AI Weekly Rundown (October 14 to October 20)
Major AI announcements from NVIDIA, Microsoft, Meta, Google, Amazon, and more.
Hello Engineering Leaders and AI Enthusiasts!
Another eventful week in the AI realm. Lots of big news from huge enterprises.
In today’s edition:
🤝 NVIDIA's new collab for text-to-3D AI
📈 MemGPT boosts LLMs by extending context window
🤑 Microsoft’s new AI Bug Bounty Program with rewards upto $15k
🍏 42% of Mac users use AI-based apps daily, finds new report📽️
ElevenLabs partners with Pictory AI for realistic AI video voices
🚀 China's Baidu unveils Ernie 4.0 to rival GPT-4
⚡ NVIDIA makes AI 4x faster with TensorRT-LLM🏥
ChatGPT outperforms doctors in depression treatment
🔐 BlackBerry announces Gen AI cybersecurity assistant
🧠 Meta’s new AI for real-time decoding of images from brain activity
🤖 Fuyu-8B: A simple, superfast multimodal model for AI agents
🔥 GPT-4V got even better with Set-of-Mark (SoM)
📦 Amazon’s 2 AI-based robots for rapid deliveries & workplace safety
🔬 DeepMind’s MuJoCo 3.0 is the ultimate tool for robotics research
🗣️ Google Search’s new AI-powered feature to improve language skills
Let’s go!
NVIDIA's new collab for text-to-3D AI
NVIDIA and Masterpiece Studio have launched a new text-to-3D AI playground called Masterpiece X - Generate. The tool aims to make 3D art more accessible by using generative AI to create 3D models based on text prompts. It is browser-based and requires no prior knowledge or skills.
Users simply type in what they want to see, and the program generates the 3D model. While it may not be suitable for high-fidelity or AAA game assets, it is great for quickly iterating and exploring ideas.
The resulting assets are compatible with popular 3D software. The tool is available on mobile and works on a credit basis. By creating an account, you'll get 250 credits and will be able to use Generate freely.
MemGPT boosts LLMs by extending context window
MemGPT is a system that enhances the capabilities of LLMs by allowing them to use context beyond their limited window. It uses virtual context management inspired by hierarchical memory systems in traditional operating systems.
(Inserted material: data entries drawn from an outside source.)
-- ==== Sys2Proof/Laws/State.lean ====
section
/-! SUPPORT. What each elementary update of the state leaves alone, field by field and reader by reader, and what it writes. -/
namespace Sys2Proof.Machine

/-! emit: writes out. -/

@[simp] theorem State.emit_pending (s : State) (o : Out) : (s.emit o).pending = s.pending := rfl
@[simp] theorem State.emit_osc (s : State) (o : Out) : (s.emit o).osc = s.osc := rfl
@[simp] theorem State.emit_freeCtr (s : State) (o : Out) : (s.emit o).freeCtr = s.freeCtr := rfl
@[simp] theorem State.emit_out (s : State) (o : Out) : (s.emit o).out = s.out ++ [o] := rfl
@[simp] theorem State.emit_regs (s : State) (o : Out) : (s.emit o).regs = s.regs := rfl
@[simp] theorem State.emit_latches (s : State) (o : Out) : (s.emit o).latches = s.latches := rfl
@[simp] theorem State.emit_hrt (s : State) (o : Out) : (s.emit o).hrt = s.hrt := rfl
@[simp] theorem State.emit_parts (s : State) (o : Out) : (s.emit o).parts = s.parts := rfl
@[simp] theorem State.emit_pkts (s : State) (o : Out) : (s.emit o).pkts = s.pkts := rfl
@[simp] theorem State.emit_nextPkt (s : State) (o : Out) : (s.emit o).nextPkt = s.nextPkt := rfl
@[simp] theorem State.emit_nextOrder (s : State) (o : Out) : (s.emit o).nextOrder = s.nextOrder := rfl
@[simp] theorem State.emit_grants (s : State) (o : Out) : (s.emit o).grants = s.grants := rfl
@[simp] theorem State.emit_fetchRR (s : State) (o : Out) : (s.emit o).fetchRR = s.fetchRR := rfl
@[simp] theorem State.emit_tongs (s : State) (o : Out) : (s.emit o).tongs = s.tongs := rfl
@[simp] theorem State.emit_egress (s : State) (o : Out) : (s.emit o).egress = s.egress := rfl
@[simp] theorem State.emit_anvils (s : State) (o : Out) : (s.emit o).anvils = s.anvils := rfl
@[simp] theorem State.emit_relays (s : State) (o : Out) : (s.emit o).relays = s.relays := rfl
@[simp] theorem State.emit_banks (s : State) (o : Out) : (s.emit o).banks = s.banks := rfl
@[simp] theorem State.emit_host (s : State) (o : Out) : (s.emit o).host = s.host := rfl
@[simp] theorem State.emit_links (s : State) (o : Out) : (s.emit o).links = s.links := rfl
@[simp] theorem State.emit_delivered (s : State) (o : Out) : (s.emit o).delivered = s.delivered := rfl
@[simp] theorem State.emit_evr (s : State) (o : Out) : (s.emit o).evr = s.evr := rfl
@[simp] theorem State.emit_fatal (s : State) (o : Out) : (s.emit o).fatal = s.fatal := rfl
@[simp] theorem State.emit_fatalDue (s : State) (o : Out) : (s.emit o).fatalDue = s.fatalDue := rfl
@[simp] theorem State.emit_faultTimes (s : State) (o : Out) : (s.emit o).faultTimes = s.faultTimes := rfl
@[simp] theorem State.emit_clk (s : State) (o : Out) : (s.emit o).clk = s.clk := rfl
@[simp] theorem State.emit_measures (s : State) (o : Out) : (s.emit o).measures = s.measures := rfl
@[simp] theorem State.emit_gleeds (s : State) (o : Out) : (s.emit o).gleeds = s.gleeds := rfl
@[simp] theorem State.emit_origin (s : State) (o : Out) : (s.emit o).origin = s.origin := rfl
@[simp] theorem State.emit_bel (s : State) (o : Out) : (s.emit o).bel = s.bel := rfl
@[simp] theorem State.emit_qch (s : State) (o : Out) : (s.emit o).qch = s.qch := rfl
@[simp] theorem State.emit_boot (s : State) (o : Out) : (s.emit o).boot = s.boot := rfl
@[simp] theorem State.emit_nvs (s : State) (o : Out) : (s.emit o).nvs = s.nvs := rfl
@[simp] theorem State.emit_side (s : State) (o : Out) : (s.emit o).side = s.side := rfl
@[simp] theorem State.emit_aux (s : State) (o : Out) : (s.emit o).aux = s.aux := rfl
@[simp] theorem State.emit_auxAt (s : State) (o : Out) : (s.emit o).auxAt = s.auxAt := rfl
@[simp] theorem State.emit_straps (s : State) (o : Out) : (s.emit o).straps = s.straps := rfl
@[simp] theorem State.emit_reg (s : State) (o : Out) (i : Nat) : (s.emit o).reg i = s.reg i := rfl
@[simp] theorem State.emit_part (s : State) (o : Out) (i : Nat) : (s.emit o).part i = s.part i := rfl
@[simp] theorem State.emit_pkt (s : State) (o : Out) (i : Nat) : (s.emit o).pkt i = s.pkt i := rfl
@[simp] theorem State.emit_tong (s : State) (o : Out) (i : Nat) : (s.emit o).tong i = s.tong i := rfl
@[simp] theorem State.emit_anvil (s : State) (o : Out) (i : Nat) : (s.emit o).anvil i = s.anvil i := rfl
@[simp] theorem State.emit_bank (s : State) (o : Out) (i : Nat) : (s.emit o).bank i = s.bank i := rfl
@[simp] theorem State.emit_link (s : State) (o : Out) (i : Nat) : (s.emit o).link i = s.link i := rfl
@[simp] theorem State.emit_gleed (s : State) (o : Out) (i : Nat) : (s.emit o).gleed i = s.gleed i := rfl
@[simp] theorem State.emit_fn (s : State) (o : Out) (i : Nat) : (s.emit o).fn i = s.fn i := rfl

/-! setReg: writes regs. -/

@[simp] theorem State.setReg_pending (s : State) (a : Nat) (w : Word) : (s.setReg a w).pending = s.pending := rfl
@[simp] theorem State.setReg_osc (s : State) (a : Nat) (w : Word) : (s.setReg a w).osc = s.osc := rfl
@[simp] theorem State.setReg_freeCtr (s : State) (a : Nat) (w : Word) : (s.setReg a w).freeCtr = s.freeCtr := rfl
@[simp] theorem State.setReg_out (s : State) (a : Nat) (w : Word) : (s.setReg a w).out = s.out := rfl
@[simp] theorem State.setReg_latches (s : State) (a : Nat) (w : Word) : (s.setReg a w).latches = s.latches := rfl
@[simp] theorem State.setReg_hrt (s : State) (a : Nat) (w : Word) : (s.setReg a w).hrt = s.hrt := rfl
@[simp] theorem State.setReg_parts (s : State) (a : Nat) (w : Word) : (s.setReg a w).parts = s.parts := rfl
@[simp] theorem State.setReg_pkts (s : State) (a : Nat) (w : Word) : (s.setReg a w).pkts = s.pkts := rfl
@[simp] theorem State.setReg_nextPkt (s : State) (a : Nat) (w : Word) : (s.setReg a w).nextPkt = s.nextPkt := rfl
@[simp] theorem State.setReg_nextOrder (s : State) (a : Nat) (w : Word) : (s.setReg a w).nextOrder = s.nextOrder := rfl
@[simp] theorem State.setReg_grants (s : State) (a : Nat) (w : Word) : (s.setReg a w).grants = s.grants := rfl
@[simp] theorem State.setReg_fetchRR (s : State) (a : Nat) (w : Word) : (s.setReg a w).fetchRR = s.fetchRR := rfl
@[simp] theorem State.setReg_tongs (s : State) (a : Nat) (w : Word) : (s.setReg a w).tongs = s.tongs := rfl
@[simp] theorem State.setReg_egress (s : State) (a : Nat) (w : Word) : (s.setReg a w).egress = s.egress := rfl
@[simp] theorem State.setReg_anvils (s : State) (a : Nat) (w : Word) : (s.setReg a w).anvils = s.anvils := rfl
@[simp] theorem State.setReg_relays (s : State) (a : Nat) (w : Word) : (s.setReg a w).relays = s.relays := rfl
@[simp] theorem State.setReg_banks (s : State) (a : Nat) (w : Word) : (s.setReg a w).banks = s.banks := rfl
@[simp] theorem State.setReg_host (s : State) (a : Nat) (w : Word) : (s.setReg a w).host = s.host := rfl
@[simp] theorem State.setReg_links (s : State) (a : Nat) (w : Word) : (s.setReg a w).links = s.links := rfl
@[simp] theorem State.setReg_delivered (s : State) (a : Nat) (w : Word) : (s.setReg a w).delivered = s.delivered := rfl
@[simp] theorem State.setReg_evr (s : State) (a : Nat) (w : Word) : (s.setReg a w).evr = s.evr := rfl
@[simp] theorem State.setReg_fatal (s : State) (a : Nat) (w : Word) : (s.setReg a w).fatal = s.fatal := rfl
@[simp] theorem State.setReg_fatalDue (s : State) (a : Nat) (w : Word) : (s.setReg a w).fatalDue = s.fatalDue := rfl
@[simp] theorem State.setReg_faultTimes (s : State) (a : Nat) (w : Word) : (s.setReg a w).faultTimes = s.faultTimes := rfl
@[simp] theorem State.setReg_clk (s : State) (a : Nat) (w : Word) : (s.setReg a w).clk = s.clk := rfl
@[simp] theorem State.setReg_measures (s : State) (a : Nat) (w : Word) : (s.setReg a w).measures = s.measures := rfl
@[simp] theorem State.setReg_gleeds (s : State) (a : Nat) (w : Word) : (s.setReg a w).gleeds = s.gleeds := rfl
@[simp] theorem State.setReg_origin (s : State) (a : Nat) (w : Word) : (s.setReg a w).origin = s.origin := rfl
@[simp] theorem State.setReg_bel (s : State) (a : Nat) (w : Word) : (s.setReg a w).bel = s.bel := rfl
@[simp] theorem State.setReg_qch (s : State) (a : Nat) (w : Word) : (s.setReg a w).qch = s.qch := rfl
@[simp] theorem State.setReg_boot (s : State) (a : Nat) (w : Word) : (s.setReg a w).boot = s.boot := rfl
@[simp] theorem State.setReg_nvs (s : State) (a : Nat) (w : Word) : (s.setReg a w).nvs = s.nvs := rfl
@[simp] theorem State.setReg_side (s : State) (a : Nat) (w : Word) : (s.setReg a w).side = s.side := rfl
@[simp] theorem State.setReg_aux (s : State) (a : Nat) (w : Word) : (s.setReg a w).aux = s.aux := rfl
@[simp] theorem State.setReg_auxAt (s : State) (a : Nat) (w : Word) : (s.setReg a w).auxAt = s.auxAt := rfl
@[simp] theorem State.setReg_straps (s : State) (a : Nat) (w : Word) : (s.setReg a w).straps = s.straps := rfl
@[simp] theorem State.setReg_part (s : State) (a : Nat) (w : Word) (i : Nat) : (s.setReg a w).part i = s.part i := rfl
@[simp] theorem State.setReg_pkt (s : State) (a : Nat) (w : Word) (i : Nat) : (s.setReg a w).pkt i = s.pkt i := rfl
@[simp] theorem State.setReg_tong (s : State) (a : Nat) (w : Word) (i : Nat) : (s.setReg a w).tong i = s.tong i := rfl
@[simp] theorem State.setReg_anvil (s : State) (a : Nat) (w : Word) (i : Nat) : (s.setReg a w).anvil i = s.anvil i := rfl
@[simp] theorem State.setReg_bank (s : State) (a : Nat) (w : Word) (i : Nat) : (s.setReg a w).bank i = s.bank i := rfl
@[simp] theorem State.setReg_link (s : State) (a : Nat) (w : Word) (i : Nat) : (s.setReg a w).link i = s.link i := rfl
@[simp] theorem State.setReg_gleed (s : State) (a : Nat) (w : Word) (i : Nat) : (s.setReg a w).gleed i = s.gleed i := rfl
@[simp] theorem State.setReg_fn (s : State) (a : Nat) (w : Word) (i : Nat) : (s.setReg a w).fn i = s.fn i := rfl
MemGPT intelligently manages different memory tiers to provide an extended context within the LLM's window and uses interrupts to manage control flow. It has been evaluated in document analysis and multi-session chat, where it outperforms traditional LLMs. The code and data for MemGPT are also released for further experimentation.
Microsoft’s new AI Bug Bounty Program with rewards upto $15k
Microsoft has launched a new AI program called the Microsoft AI Bug Bounty Program, offering rewards of up to $15,000. The program focuses on the AI-powered Bing experience, with eligible products including Bing Chat, Bing Image Creator, Microsoft Edge, Microsoft Start Application, and Skype Mobile Application.
The program is part of Microsoft's ongoing efforts to protect customers from security threats and reflects the company's investment in AI security research. Security researchers can submit their findings through the MSRC Researcher Portal & earn rewards, and Microsoft is excited to learn and improve its vulnerability management process for AI systems.
42% of Mac users use AI-based apps daily, finds new report
Setapp, the curated app subscription service for macOS and iOS by MacPaw, has released its 3rd annual Mac Apps Report. The report collected responses from Mac users, mostly in the US. Its findings highlight that 42% of respondents use AI-based apps daily. And 63% of AI-based app users believe AI tools are more beneficial.
Its latest Mac Developer Survey also showed that 44% of Mac developers have already implemented AI/ML models in their apps, while 28% are working on it.
ElevenLabs partners with Pictory AI for realistic AI video voices
ElevenLabs has been focused on pushing the boundaries of what's possible with AI voice technology. And Pictory AI is renowned for its proprietary algorithms that transform text into video.
With the integration of ElevenLabs' advanced AI voice technology, Pictory users will now be able to add 51 new hyper-realistic AI voices to their videos, enhancing engagement and personalizing the viewer's experience.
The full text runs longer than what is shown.